TASK TO COMPLETE:
Set out exactly, line by line, the stretch of data below that begins at the line containing "s'.run = .stopped ∧ s'.cause = .quit) ∧" and ends at the line containing "E1's frame. -/", with both ends kept.

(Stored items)
----------------------------------------
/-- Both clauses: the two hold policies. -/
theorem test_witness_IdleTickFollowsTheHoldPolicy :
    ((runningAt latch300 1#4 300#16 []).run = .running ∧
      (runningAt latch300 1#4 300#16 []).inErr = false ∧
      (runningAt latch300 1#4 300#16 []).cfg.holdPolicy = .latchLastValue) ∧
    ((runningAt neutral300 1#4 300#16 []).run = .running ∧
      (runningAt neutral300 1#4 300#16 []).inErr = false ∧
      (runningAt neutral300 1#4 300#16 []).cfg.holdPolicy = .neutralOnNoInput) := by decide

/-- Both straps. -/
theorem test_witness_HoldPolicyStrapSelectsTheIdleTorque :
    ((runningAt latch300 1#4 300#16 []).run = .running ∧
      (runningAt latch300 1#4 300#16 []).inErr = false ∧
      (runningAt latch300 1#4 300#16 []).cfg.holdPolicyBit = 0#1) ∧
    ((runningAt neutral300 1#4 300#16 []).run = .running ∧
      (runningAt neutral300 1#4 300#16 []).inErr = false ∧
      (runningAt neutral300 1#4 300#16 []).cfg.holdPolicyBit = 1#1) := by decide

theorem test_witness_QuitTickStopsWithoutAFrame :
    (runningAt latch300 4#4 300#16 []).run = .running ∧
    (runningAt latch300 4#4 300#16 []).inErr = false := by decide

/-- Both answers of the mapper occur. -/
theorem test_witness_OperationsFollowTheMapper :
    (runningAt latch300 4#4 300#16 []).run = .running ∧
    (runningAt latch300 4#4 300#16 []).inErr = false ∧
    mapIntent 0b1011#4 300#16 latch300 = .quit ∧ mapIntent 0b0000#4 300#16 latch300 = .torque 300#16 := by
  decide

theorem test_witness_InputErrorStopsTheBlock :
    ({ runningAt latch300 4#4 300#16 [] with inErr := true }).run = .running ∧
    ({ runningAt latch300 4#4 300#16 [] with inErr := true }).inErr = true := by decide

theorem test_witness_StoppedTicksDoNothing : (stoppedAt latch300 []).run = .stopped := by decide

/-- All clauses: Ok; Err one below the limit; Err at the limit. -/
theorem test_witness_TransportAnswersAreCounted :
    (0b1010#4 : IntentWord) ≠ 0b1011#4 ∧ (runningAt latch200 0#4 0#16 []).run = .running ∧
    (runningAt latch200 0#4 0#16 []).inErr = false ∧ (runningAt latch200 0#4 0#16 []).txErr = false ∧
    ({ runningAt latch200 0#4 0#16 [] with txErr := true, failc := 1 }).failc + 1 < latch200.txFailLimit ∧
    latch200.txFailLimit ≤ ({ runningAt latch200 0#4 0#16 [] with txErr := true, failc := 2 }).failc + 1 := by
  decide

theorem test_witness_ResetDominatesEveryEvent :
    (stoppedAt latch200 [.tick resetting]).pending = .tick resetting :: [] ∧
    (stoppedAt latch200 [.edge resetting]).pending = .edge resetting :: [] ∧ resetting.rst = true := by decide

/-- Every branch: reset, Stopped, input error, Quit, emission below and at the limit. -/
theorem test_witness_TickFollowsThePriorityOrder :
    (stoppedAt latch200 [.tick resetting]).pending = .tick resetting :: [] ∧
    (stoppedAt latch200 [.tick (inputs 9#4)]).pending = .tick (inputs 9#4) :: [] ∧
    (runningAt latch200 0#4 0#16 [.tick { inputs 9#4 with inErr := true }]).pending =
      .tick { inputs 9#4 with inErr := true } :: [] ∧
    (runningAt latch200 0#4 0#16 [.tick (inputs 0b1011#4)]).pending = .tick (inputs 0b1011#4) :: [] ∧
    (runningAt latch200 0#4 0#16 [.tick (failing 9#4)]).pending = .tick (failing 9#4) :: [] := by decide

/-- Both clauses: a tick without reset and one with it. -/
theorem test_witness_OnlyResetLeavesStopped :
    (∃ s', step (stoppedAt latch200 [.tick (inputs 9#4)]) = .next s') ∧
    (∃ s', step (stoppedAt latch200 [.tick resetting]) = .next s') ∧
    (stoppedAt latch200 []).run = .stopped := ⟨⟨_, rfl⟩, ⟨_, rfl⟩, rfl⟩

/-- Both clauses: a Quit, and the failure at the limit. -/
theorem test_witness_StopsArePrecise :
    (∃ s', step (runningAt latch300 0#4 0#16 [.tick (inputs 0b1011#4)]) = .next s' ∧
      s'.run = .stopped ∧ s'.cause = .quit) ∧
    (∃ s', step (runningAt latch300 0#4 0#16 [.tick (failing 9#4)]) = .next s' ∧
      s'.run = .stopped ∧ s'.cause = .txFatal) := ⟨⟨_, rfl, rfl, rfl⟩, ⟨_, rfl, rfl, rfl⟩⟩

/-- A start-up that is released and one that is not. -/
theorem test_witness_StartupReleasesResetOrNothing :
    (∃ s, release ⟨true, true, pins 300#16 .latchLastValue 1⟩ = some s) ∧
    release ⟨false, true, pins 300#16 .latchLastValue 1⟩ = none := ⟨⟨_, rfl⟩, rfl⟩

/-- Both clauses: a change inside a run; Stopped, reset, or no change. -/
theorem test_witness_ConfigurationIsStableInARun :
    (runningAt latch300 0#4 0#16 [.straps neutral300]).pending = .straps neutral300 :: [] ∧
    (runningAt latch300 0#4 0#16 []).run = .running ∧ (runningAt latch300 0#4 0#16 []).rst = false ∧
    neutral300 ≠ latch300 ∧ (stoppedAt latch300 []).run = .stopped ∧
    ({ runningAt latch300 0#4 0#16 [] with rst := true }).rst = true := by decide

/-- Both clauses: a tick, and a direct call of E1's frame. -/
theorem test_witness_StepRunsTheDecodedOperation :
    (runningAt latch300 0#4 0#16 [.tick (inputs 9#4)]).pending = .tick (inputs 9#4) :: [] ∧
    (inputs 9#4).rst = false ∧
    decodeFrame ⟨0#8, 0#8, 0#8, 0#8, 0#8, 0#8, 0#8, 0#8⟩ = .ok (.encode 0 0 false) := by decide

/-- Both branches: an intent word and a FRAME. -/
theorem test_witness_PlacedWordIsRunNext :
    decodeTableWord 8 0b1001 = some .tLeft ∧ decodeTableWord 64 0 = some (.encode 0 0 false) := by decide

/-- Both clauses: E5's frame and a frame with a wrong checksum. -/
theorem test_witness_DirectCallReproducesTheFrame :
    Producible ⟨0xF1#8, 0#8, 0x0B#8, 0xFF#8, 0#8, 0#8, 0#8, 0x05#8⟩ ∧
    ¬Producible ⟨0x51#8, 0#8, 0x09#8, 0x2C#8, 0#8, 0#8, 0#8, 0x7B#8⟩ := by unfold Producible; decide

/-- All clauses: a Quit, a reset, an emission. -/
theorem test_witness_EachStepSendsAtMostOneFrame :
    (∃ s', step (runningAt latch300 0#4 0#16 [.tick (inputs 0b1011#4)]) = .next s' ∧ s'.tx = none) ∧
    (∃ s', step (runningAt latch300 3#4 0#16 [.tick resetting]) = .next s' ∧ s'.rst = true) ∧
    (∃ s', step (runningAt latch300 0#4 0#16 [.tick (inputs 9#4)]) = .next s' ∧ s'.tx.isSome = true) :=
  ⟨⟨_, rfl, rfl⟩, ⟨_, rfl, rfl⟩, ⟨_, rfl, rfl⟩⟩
----------------------------------------
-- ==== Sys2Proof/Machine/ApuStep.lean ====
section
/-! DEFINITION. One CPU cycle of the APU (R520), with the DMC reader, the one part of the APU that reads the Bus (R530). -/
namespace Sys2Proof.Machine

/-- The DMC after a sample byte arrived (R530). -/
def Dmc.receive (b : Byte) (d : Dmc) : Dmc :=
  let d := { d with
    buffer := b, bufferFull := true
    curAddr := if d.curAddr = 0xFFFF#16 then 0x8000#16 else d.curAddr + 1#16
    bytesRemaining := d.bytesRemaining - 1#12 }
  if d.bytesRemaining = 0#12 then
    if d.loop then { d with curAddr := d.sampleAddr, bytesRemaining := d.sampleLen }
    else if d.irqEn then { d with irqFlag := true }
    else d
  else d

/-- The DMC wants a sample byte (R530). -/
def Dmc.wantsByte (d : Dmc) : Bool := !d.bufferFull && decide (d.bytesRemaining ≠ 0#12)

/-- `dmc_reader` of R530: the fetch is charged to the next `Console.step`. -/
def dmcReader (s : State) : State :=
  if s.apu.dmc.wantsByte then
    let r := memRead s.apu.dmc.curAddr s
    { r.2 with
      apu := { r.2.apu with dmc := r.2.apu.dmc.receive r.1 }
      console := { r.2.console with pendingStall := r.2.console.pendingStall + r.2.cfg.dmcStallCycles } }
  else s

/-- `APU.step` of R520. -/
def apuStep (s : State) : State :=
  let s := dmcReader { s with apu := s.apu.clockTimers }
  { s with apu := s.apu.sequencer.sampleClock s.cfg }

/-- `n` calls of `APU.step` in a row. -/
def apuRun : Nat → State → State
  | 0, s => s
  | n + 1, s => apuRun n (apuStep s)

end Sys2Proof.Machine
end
----------------------------------------
RESPONSE AREA:
      s'.run = .stopped ∧ s'.cause = .quit) ∧
    (∃ s', step (runningAt latch300 0#4 0#16 [.tick (failing 9#4)]) = .next s' ∧
      s'.run = .stopped ∧ s'.cause = .txFatal) := ⟨⟨_, rfl, rfl, rfl⟩, ⟨_, rfl, rfl, rfl⟩⟩

/-- A start-up that is released and one that is not. -/
theorem test_witness_StartupReleasesResetOrNothing :
    (∃ s, release ⟨true, true, pins 300#16 .latchLastValue 1⟩ = some s) ∧
    release ⟨false, true, pins 300#16 .latchLastValue 1⟩ = none := ⟨⟨_, rfl⟩, rfl⟩

/-- Both clauses: a change inside a run; Stopped, reset, or no change. -/
theorem test_witness_ConfigurationIsStableInARun :
    (runningAt latch300 0#4 0#16 [.straps neutral300]).pending = .straps neutral300 :: [] ∧
    (runningAt latch300 0#4 0#16 []).run = .running ∧ (runningAt latch300 0#4 0#16 []).rst = false ∧
    neutral300 ≠ latch300 ∧ (stoppedAt latch300 []).run = .stopped ∧
    ({ runningAt latch300 0#4 0#16 [] with rst := true }).rst = true := by decide

/-- Both clauses: a tick, and a direct call of E1's frame. -/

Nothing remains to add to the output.